- _Try it_:
Check each line of the records below and collect those holding "hRxTiles".
*** The data Section Begins ***
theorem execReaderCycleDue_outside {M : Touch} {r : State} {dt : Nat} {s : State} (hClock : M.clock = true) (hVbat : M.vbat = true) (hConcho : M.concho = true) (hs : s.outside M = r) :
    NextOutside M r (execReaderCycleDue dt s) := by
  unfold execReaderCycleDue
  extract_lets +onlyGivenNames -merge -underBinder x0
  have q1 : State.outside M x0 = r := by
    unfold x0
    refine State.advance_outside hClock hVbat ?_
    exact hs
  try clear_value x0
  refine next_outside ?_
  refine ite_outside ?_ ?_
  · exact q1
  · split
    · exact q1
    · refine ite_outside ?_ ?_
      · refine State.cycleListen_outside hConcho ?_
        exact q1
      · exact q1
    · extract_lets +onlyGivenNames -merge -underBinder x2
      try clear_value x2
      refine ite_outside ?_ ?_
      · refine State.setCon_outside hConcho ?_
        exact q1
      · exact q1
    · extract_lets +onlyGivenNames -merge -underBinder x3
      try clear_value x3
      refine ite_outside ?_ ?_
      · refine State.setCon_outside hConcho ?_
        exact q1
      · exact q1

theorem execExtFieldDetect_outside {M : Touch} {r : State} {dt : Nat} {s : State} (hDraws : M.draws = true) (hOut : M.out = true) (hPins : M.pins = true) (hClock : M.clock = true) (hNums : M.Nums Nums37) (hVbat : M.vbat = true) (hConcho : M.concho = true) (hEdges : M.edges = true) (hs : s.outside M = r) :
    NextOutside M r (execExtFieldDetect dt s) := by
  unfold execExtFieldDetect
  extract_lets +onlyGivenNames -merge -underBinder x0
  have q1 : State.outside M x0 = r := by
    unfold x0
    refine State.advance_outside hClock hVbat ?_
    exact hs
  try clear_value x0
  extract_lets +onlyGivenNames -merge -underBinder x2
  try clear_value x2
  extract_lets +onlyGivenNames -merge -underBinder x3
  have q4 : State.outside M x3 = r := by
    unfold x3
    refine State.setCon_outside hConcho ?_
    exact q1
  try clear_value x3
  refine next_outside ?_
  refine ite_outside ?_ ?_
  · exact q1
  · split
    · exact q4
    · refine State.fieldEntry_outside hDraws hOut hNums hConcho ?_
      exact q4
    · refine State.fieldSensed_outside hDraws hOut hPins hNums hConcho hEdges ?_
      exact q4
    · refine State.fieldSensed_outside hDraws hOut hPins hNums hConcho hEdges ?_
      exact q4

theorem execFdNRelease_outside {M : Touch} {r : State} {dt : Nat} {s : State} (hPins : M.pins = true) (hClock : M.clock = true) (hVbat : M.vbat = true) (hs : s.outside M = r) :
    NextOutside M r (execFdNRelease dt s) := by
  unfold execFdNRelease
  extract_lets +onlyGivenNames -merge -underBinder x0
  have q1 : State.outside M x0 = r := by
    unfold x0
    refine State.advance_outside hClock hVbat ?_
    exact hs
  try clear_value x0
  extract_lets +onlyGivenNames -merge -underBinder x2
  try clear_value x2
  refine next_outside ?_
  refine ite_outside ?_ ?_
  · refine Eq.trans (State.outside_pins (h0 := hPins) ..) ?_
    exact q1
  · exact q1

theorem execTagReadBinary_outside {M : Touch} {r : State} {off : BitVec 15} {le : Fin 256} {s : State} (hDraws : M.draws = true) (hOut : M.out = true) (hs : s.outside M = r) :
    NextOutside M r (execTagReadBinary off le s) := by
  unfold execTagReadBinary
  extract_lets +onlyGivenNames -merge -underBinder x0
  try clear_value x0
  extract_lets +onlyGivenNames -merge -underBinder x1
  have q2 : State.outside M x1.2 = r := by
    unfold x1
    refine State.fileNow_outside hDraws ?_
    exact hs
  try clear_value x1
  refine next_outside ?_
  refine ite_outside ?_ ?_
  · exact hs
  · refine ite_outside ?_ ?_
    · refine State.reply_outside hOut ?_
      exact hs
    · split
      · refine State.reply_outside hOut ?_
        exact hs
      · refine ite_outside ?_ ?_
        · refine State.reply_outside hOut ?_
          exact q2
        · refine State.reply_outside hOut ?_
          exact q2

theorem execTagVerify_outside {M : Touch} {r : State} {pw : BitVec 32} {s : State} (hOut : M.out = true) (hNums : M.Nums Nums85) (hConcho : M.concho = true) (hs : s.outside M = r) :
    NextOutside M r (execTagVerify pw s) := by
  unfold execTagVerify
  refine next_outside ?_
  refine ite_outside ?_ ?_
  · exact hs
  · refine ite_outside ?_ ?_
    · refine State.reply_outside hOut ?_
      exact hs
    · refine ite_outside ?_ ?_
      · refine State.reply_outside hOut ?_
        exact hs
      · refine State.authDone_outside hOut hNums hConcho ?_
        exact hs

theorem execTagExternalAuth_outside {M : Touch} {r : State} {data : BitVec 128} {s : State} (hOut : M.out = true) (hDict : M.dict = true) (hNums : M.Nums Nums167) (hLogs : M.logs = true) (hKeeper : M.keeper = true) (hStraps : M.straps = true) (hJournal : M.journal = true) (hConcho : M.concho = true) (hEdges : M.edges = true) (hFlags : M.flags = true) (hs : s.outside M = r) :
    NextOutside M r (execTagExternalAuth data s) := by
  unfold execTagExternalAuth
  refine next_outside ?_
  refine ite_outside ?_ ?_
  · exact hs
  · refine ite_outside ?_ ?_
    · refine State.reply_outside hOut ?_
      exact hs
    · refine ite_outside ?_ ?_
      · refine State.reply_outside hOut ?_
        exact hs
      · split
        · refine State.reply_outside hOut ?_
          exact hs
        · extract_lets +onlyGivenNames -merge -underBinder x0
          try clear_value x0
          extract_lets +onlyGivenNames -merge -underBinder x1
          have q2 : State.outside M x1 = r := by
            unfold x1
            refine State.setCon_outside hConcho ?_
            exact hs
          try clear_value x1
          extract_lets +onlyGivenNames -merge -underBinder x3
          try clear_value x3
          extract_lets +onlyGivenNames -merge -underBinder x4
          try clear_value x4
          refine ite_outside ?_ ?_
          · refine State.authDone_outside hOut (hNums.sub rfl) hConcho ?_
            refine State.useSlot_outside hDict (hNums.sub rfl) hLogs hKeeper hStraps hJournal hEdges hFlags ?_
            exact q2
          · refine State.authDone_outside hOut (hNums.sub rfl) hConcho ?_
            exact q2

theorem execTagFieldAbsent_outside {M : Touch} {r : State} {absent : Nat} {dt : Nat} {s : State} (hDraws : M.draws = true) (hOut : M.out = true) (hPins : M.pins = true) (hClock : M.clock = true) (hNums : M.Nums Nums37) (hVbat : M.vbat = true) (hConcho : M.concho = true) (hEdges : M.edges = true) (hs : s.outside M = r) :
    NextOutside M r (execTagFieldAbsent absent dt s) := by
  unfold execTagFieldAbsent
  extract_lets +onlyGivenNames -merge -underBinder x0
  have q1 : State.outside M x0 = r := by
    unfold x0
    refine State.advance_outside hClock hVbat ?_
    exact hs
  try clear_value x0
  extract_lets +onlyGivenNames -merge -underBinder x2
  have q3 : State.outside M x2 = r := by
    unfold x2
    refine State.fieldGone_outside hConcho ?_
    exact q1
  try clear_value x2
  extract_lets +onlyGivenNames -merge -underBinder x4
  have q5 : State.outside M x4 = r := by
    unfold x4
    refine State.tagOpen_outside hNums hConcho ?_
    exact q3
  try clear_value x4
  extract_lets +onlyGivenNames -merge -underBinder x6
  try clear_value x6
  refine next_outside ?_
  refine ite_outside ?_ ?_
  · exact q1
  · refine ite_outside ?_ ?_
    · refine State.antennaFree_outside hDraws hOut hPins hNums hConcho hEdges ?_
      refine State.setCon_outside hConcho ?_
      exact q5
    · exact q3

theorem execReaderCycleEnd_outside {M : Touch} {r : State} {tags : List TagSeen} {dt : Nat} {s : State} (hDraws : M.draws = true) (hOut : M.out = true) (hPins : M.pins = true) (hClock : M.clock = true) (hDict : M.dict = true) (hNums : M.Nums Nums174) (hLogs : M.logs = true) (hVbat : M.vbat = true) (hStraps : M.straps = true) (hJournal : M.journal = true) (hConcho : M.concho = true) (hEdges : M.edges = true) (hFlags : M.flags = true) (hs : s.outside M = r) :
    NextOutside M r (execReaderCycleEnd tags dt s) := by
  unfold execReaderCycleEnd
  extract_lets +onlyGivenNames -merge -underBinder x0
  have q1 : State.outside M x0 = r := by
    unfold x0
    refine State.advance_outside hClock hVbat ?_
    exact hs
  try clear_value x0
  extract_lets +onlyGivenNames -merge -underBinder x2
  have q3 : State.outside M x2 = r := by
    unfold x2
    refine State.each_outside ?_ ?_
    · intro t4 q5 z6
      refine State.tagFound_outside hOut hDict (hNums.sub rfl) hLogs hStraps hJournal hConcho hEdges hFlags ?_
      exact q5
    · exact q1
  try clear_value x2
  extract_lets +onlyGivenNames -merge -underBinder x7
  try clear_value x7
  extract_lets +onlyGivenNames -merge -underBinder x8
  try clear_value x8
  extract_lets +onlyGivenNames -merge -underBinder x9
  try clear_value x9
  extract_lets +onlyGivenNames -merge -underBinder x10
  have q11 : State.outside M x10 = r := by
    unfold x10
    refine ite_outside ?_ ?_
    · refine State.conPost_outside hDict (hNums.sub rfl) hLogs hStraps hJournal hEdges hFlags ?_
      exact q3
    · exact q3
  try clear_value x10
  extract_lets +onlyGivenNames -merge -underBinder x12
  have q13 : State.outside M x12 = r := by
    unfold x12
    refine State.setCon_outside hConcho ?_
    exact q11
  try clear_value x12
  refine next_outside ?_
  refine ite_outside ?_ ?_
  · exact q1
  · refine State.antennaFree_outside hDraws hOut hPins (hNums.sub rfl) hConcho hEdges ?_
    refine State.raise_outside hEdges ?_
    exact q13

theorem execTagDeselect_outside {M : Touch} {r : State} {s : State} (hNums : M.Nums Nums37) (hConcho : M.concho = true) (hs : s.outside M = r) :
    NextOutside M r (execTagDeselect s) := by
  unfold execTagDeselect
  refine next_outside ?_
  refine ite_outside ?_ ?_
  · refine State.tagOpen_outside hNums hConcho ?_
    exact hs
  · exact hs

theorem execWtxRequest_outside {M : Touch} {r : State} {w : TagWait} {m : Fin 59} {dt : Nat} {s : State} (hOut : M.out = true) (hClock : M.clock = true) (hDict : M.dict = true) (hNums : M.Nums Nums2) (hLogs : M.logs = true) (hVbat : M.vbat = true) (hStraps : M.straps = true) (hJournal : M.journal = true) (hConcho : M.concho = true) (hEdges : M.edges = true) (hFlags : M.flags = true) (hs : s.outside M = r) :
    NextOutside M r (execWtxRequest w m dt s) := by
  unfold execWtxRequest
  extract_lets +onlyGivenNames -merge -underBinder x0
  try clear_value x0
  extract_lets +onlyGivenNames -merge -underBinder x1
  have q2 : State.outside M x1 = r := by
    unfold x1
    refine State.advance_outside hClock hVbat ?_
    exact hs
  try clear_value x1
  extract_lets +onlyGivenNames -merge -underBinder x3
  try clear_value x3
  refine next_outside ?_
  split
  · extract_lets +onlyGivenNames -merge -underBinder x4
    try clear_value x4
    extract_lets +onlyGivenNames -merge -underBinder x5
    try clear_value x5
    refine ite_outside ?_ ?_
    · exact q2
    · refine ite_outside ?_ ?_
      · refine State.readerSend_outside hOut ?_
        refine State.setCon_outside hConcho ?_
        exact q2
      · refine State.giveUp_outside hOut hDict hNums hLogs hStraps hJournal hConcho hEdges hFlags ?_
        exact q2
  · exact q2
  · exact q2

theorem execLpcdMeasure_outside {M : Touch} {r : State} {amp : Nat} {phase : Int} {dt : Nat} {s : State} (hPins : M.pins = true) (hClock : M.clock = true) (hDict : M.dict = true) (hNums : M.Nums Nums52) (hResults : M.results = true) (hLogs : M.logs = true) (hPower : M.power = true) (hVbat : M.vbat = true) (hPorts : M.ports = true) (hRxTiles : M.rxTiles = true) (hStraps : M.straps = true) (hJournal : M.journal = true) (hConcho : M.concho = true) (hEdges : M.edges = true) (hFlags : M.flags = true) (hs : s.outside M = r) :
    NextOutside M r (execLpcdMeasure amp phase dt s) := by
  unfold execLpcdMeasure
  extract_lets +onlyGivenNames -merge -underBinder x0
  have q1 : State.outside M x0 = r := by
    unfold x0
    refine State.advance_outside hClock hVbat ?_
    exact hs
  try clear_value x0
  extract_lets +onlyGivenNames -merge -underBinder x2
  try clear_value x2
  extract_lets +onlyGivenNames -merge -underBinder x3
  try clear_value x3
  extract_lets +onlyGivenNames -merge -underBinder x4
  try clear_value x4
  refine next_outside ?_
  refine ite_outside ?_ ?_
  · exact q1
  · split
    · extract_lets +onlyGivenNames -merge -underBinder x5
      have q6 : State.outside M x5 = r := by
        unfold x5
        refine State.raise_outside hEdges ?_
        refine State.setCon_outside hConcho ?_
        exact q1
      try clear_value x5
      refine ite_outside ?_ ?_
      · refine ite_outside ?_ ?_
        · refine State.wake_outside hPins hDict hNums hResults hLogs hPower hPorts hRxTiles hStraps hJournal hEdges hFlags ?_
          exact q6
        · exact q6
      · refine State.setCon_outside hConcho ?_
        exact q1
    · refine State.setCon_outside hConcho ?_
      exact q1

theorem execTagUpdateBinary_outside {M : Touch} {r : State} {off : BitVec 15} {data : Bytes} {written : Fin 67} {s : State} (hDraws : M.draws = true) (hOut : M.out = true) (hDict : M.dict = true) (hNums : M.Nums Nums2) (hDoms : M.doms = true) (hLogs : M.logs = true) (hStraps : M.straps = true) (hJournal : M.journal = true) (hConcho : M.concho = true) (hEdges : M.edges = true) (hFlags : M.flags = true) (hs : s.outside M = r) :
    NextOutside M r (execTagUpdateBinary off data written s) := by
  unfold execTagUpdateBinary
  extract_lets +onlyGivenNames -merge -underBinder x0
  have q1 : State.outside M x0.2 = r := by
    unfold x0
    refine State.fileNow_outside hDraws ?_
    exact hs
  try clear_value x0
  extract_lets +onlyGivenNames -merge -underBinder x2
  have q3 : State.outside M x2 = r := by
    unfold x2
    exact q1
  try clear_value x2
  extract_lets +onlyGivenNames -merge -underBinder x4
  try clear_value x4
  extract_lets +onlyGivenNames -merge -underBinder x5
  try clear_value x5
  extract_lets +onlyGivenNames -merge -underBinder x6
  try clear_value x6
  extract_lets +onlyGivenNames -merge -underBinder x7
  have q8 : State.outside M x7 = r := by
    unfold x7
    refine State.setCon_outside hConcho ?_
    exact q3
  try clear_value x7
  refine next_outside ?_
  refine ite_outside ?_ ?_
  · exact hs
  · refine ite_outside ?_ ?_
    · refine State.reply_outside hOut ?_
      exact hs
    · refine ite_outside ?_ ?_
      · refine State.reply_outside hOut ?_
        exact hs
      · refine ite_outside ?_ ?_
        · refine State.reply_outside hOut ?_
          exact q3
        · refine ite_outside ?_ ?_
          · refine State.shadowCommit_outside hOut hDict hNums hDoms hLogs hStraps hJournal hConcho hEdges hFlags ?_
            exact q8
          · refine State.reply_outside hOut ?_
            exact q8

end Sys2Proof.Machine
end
*** The data Section Ends ***
- _Solution to the problem_:
theorem execLpcdMeasure_outside {M : Touch} {r : State} {amp : Nat} {phase : Int} {dt : Nat} {s : State} (hPins : M.pins = true) (hClock : M.clock = true) (hDict : M.dict = true) (hNums : M.Nums Nums52) (hResults : M.results = true) (hLogs : M.logs = true) (hPower : M.power = true) (hVbat : M.vbat = true) (hPorts : M.ports = true) (hRxTiles : M.rxTiles = true) (hStraps : M.straps = true) (hJournal : M.journal = true) (hConcho : M.concho = true) (hEdges : M.edges = true) (hFlags : M.flags = true) (hs : s.outside M = r) :
        · refine State.wake_outside hPins hDict hNums hResults hLogs hPower hPorts hRxTiles hStraps hJournal hEdges hFlags ?_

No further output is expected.